1971年にタリフ委員会がオーストラリア国会に提出した報告書によると、クイナナ化学工業はベトナム戦争の期間中、245Tを輸入しており、火災損傷を受けたドラム缶も同社がシンガポールから輸入、安価でここに持ち込んだことがわかっています。火災損傷はシンガポールで受けたもので、加熱によりダイオキシン濃度が かなり高まったと考えられます。(オーストラリア国営放送 2004年10月4日放送)1981年6月10日付オーストラリア国会議事録の中にクイナナ化学工業が輸入していたドラム缶の内容物の分析結果が残されています。それによると、内容物は245Tのブチルエステルで ダイオキシン濃度は 245T基準で 26ppm(全体で19ppm)TCP(トリクロロフェノール=245Tの原料)も 24Dも含まれていませんでした。

クイナナ化学工業の関連会社・ファーム化学(ブリスベーン)の主任だったポール・デビッドソンは、彼自身発疹や甲状腺の異常を抱えており、娘を亡くしていました。彼はそれらの原因が工場で扱っていた除草剤にあると信じていました。彼は次のように証言しています。
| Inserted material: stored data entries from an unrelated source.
-- ==== Sys2Proof/Machine/Script.lean ====
section
/-! DEFINITION. The command-script syntax (R97) and its pseudo-commands (R98, 30_encoding.md): a line of text, the line it
stands for, and the host's moves it expands to. -/

namespace Sys2Proof.Machine

/-- One line of a command script (R97, R98). Operands are numbers as written, not yet checked. -/
inductive ScriptLine where
  | nop
  | init
  | absorb (b : Nat)
  | final
  | rdd (i : Nat)
  | word (w : Nat)
  | absorbs (text : List Char)
  | absorbx (bytes : List Nat)
  | rddall
  | hash (text : List Char)
  | reset
deriving DecidableEq, Repr

/-- Errors of the script, which are no words (R97). -/
inductive ScriptError where
  | unknownMnemonic
  | badOperand
  | outOfRange
deriving DecidableEq, Repr

/-- A character allowed in a literal: codes 0x20..0x7E other than the double quote (R98). -/
def literalChar (c : Char) : Bool := 0x20 ≤ c.toNat && c.toNat ≤ 0x7E && c.toNat != 0x22

/-- ABSORBS "text": one ABSORB per character, its ASCII code (R98). -/
def absorbText (text : List Char) : Except ScriptError (List HostMove) :=
  if text.all literalChar then .ok (text.map fun c => presentMove (.absorb (BitVec.ofNat 8 c.toNat)))
  else .error .outOfRange

/-- The moves of one line (R97, R98); every line is presented and held until accepted. -/
def ScriptLine.moves : ScriptLine → Except ScriptError (List HostMove)
  | .nop => .ok [presentMove .nop]
  | .init => .ok [presentMove .init]
  | .absorb b => if b ≤ 255 then .ok [presentMove (.absorb (BitVec.ofNat 8 b))] else .error .outOfRange
  | .final => .ok [presentMove .final]
  | .rdd i => if i ≤ 31 then .ok [presentMove (.rdd (BitVec.ofNat 8 i))] else .error .outOfRange
  | .word w => if w ≤ 0xFFFF then .ok [.present (BitVec.ofNat 16 w)] else .error .outOfRange
  | .absorbs text => absorbText text
  | .absorbx bytes =>
    if bytes.all (· ≤ 255) then .ok (bytes.map fun b => presentMove (.absorb (BitVec.ofNat 8 b))) else .error .outOfRange
  | .rddall => .ok (readCommands.map presentMove)
  | .hash text =>
    match absorbText text with
    | .ok ms => .ok ([presentMove .init] ++ ms ++ [presentMove .final] ++ readCommands.map presentMove)
    | .error e => .error e
  | .reset => .ok [.reset]

/-- The value of a digit, hexadecimal in either case. -/
def digitValue (c : Char) : Option Nat :=
  let n := c.toNat
  if 48 ≤ n ∧ n ≤ 57 then some (n - 48)
  else if 65 ≤ n ∧ n ≤ 70 then some (n - 55)
  else if 97 ≤ n ∧ n ≤ 102 then some (n - 87)
  else none

/-- The digits' value in a base, `acc` being the value of the digits before them. -/
def digitsFrom (base acc : Nat) : List Char → Option Nat
  | [] => some acc
  | c :: cs =>
    match digitValue c with
    | some d => if d < base then digitsFrom base (base * acc + d) cs else none
    | none => none

/-- A number: decimal, or hexadecimal after 0x (R97). -/
def parseNumber : List Char → Option Nat
  | [] => none
  | '0' :: 'x' :: [] => none
  | '0' :: 'x' :: d :: ds => digitsFrom 16 0 (d :: ds)
  | d :: ds => digitsFrom 10 0 (d :: ds)

/-- A two-digit hexadecimal group of ABSORBX (R98). -/
def parseGroup (g : List Char) : Option Nat := if g.length = 2 then digitsFrom 16 0 g else none

/-- The words of a text, parted by spaces; `cur` is the word being read, in reverse. -/
def wordsFrom (cur : List Char) : List Char → List (List Char)
  | [] => if cur.isEmpty then [] else [cur.reverse]
  | c :: cs =>
    if c = ' ' then (if cur.isEmpty then wordsFrom [] cs else cur.reverse :: wordsFrom [] cs) else wordsFrom (c :: cur) cs

/-- The text before a comment (R97). -/
def beforeComment (l : List Char) : List Char := l.takeWhile (· ≠ '#')

/-- The line without leading spaces. -/
def skipSpaces (l : List Char) : List Char := l.dropWhile (· = ' ')

/-- The literal of ABSORBS or HASH: between two double quotes, with nothing but a comment after it (R98). -/
def parseLiteral (l : List Char) : Option (List Char) :=
  match skipSpaces l with
  | '"' :: rest =>
    match rest.dropWhile (· ≠ '"') with
    | '"' :: tail => if (wordsFrom [] (beforeComment tail)).isEmpty then some (rest.takeWhile (· ≠ '"')) else none
    | _ => none
  | _ => none

/-- A line that takes one number. -/
def oneNumber (mk : Nat → ScriptLine) : List (List Char) → Except ScriptError ScriptLine
  | [n] =>
    match parseNumber n with
    | some v => .ok (mk v)
    | none => .error .badOperand
  | _ => .error .badOperand

/-- A line that takes no operand. -/
def noOperand (line : ScriptLine) : List (List Char) → Except ScriptError ScriptLine
  | [] => .ok line
  | _ => .error .badOperand

/-- A line that takes a literal. -/
def oneLiteral (mk : List Char → ScriptLine) (l : List Char) : Except ScriptError ScriptLine :=
  match parseLiteral l with
  | some t => .ok (mk t)
  | none => .error .badOperand

/-- A line by its mnemonic, with the text after it and the operands in that text (R97, R98). -/
def parseCommand (mnemonic rest : List Char) (ops : List (List Char)) : Except ScriptError ScriptLine :=
  if mnemonic = ['N', 'O', 'P'] then noOperand .nop ops
  else if mnemonic = ['I', 'N', 'I', 'T'] then noOperand .init ops
  else if mnemonic = ['A', 'B', 'S', 'O', 'R', 'B'] then oneNumber .absorb ops
  else if mnemonic = ['F', 'I', 'N', 'A', 'L'] then noOperand .final ops
  else if mnemonic = ['R', 'D', 'D'] then oneNumber .rdd ops
  else if mnemonic = ['.', 'w', 'o', 'r', 'd'] then oneNumber .word ops
  else if mnemonic = ['A', 'B', 'S', 'O', 'R', 'B', 'S'] then oneLiteral .absorbs rest
  else if mnemonic = ['A', 'B', 'S', 'O', 'R', 'B', 'X'] then
    match ops.mapM parseGroup with
    | some bs => .ok (.absorbx bs)
    | none => .error .badOperand
  else if mnemonic = ['R', 'D', 'D', 'A', 'L', 'L'] then noOperand .rddall ops
  else if mnemonic = ['H', 'A', 'S', 'H'] then oneLiteral .hash rest
  else if mnemonic = ['R', 'E', 'S', 'E', 'T'] then noOperand .reset ops
  else .error .unknownMnemonic

/-- One line of text (R97): none for a line with nothing but a comment. -/
def parseLine (l : List Char) : Except ScriptError (Option ScriptLine) :=
  let body := skipSpaces l
  let mnemonic := body.takeWhile fun c => c ≠ ' ' && c ≠ '#'
  let rest := body.dropWhile fun c => c ≠ ' ' && c ≠ '#'
  if mnemonic.isEmpty then .ok none
  else
    match parseCommand mnemonic rest (wordsFrom [] (beforeComment rest)) with
    | .ok line => .ok (some line)
    | .error e => .error e

/-- The moves of a script, one line of text after the other (R97). -/
def assemble : List (List Char) → Except ScriptError (List HostMove)
  | [] => .ok []
  | l :: ls =>
    match parseLine l, assemble ls with
    | .ok none, rest => rest
    | .ok (some line), .ok ms =>
      match line.moves with
      | .ok m => .ok (m ++ ms)
      | .error e => .error e
    | .ok (some _), .error e => .error e
    | .error e, _ => .error e

end Sys2Proof.Machine
end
「工場では除草剤をクリーク(小川)に投棄していました。そのクリークはブリスベーン川に通じています。245Tは蜂蜜色した流動性のある液体で、軽油で希釈して雑草に散布していました。ところが焼け焦げのあるドラム缶の内容物は真っ黒で、表面に白い結晶が成長していて、まっとうなものではないと思いました。」

しかし、彼は上司から熱湯の入った容器に入れて内容物を溶かすように指示されました。(ABCオーストラリア国営放送 2004年10月3日)これだけでは判断できませんが、「黒い内容物に白い結晶」とは保管状態のよくないフェノール系の化学物質によくみられる現象です。熱湯の中で溶解させるという取り出し方も同じです。ポールが記憶しているドラム缶の内容物はフェノール系である245TCP(245Tの原料)だったかもしれません。

1970年代になって、林業労働者の元に配布された除草剤は「焼け焦げのあるドラム缶に入っていて、ラベルはなく、内容物は 黒または 暗褐色の粘性のある液体だった」といいます。国立大教授ベン・セリンジャーも彼が発見したドラム缶の中身は「黒くて粘性があり、純粋の245Tではなかった」と証言しています。(ABCオーストラリア国営放送 2004年10月3日)工場主任・ポールが見た内容物とは別物のようです。

このようにオーストラリアはニュージーランドとともに枯葉剤の加工工場の役割を負い、品質の異なる様々な「枯葉剤」が持ち込まれていたようです。これらは1971年の枯葉作戦中止に伴ってオーストラリア国内で消費されるようになったことから問題が表面化したものですが、それ以前は品質に関係なくベトナムの密林や民衆の頭上に連日降り注いでいたのです。

-----------------------------------
■オーストラリアや、先日このシリーズがとりあげていたニュージーランドなどは、自然破壊などとは無縁な空間と信じられてきたかもしれない。■しかし、すくなくともベトナム戦争の余波である枯葉剤によって、大量の有害な化学物質がもちこまれていたことがわかる。■そして、重要なことは、ベトナムでの枯葉剤の「後遺症」は、もっと深刻なのに、すでに「過去」のことのようにあつかわれている点だ。■ニュージーランドやオーストラリアはアングロ・ケルティック系の先進諸国の一部だから兵器として被害者がでなくても、問題化したわけだ。■ベトナムに関しては、みんながわすれたがっているようである。■日本人が水俣病をわすれたがり、四日市ぜんそくをわすれたがってきたように。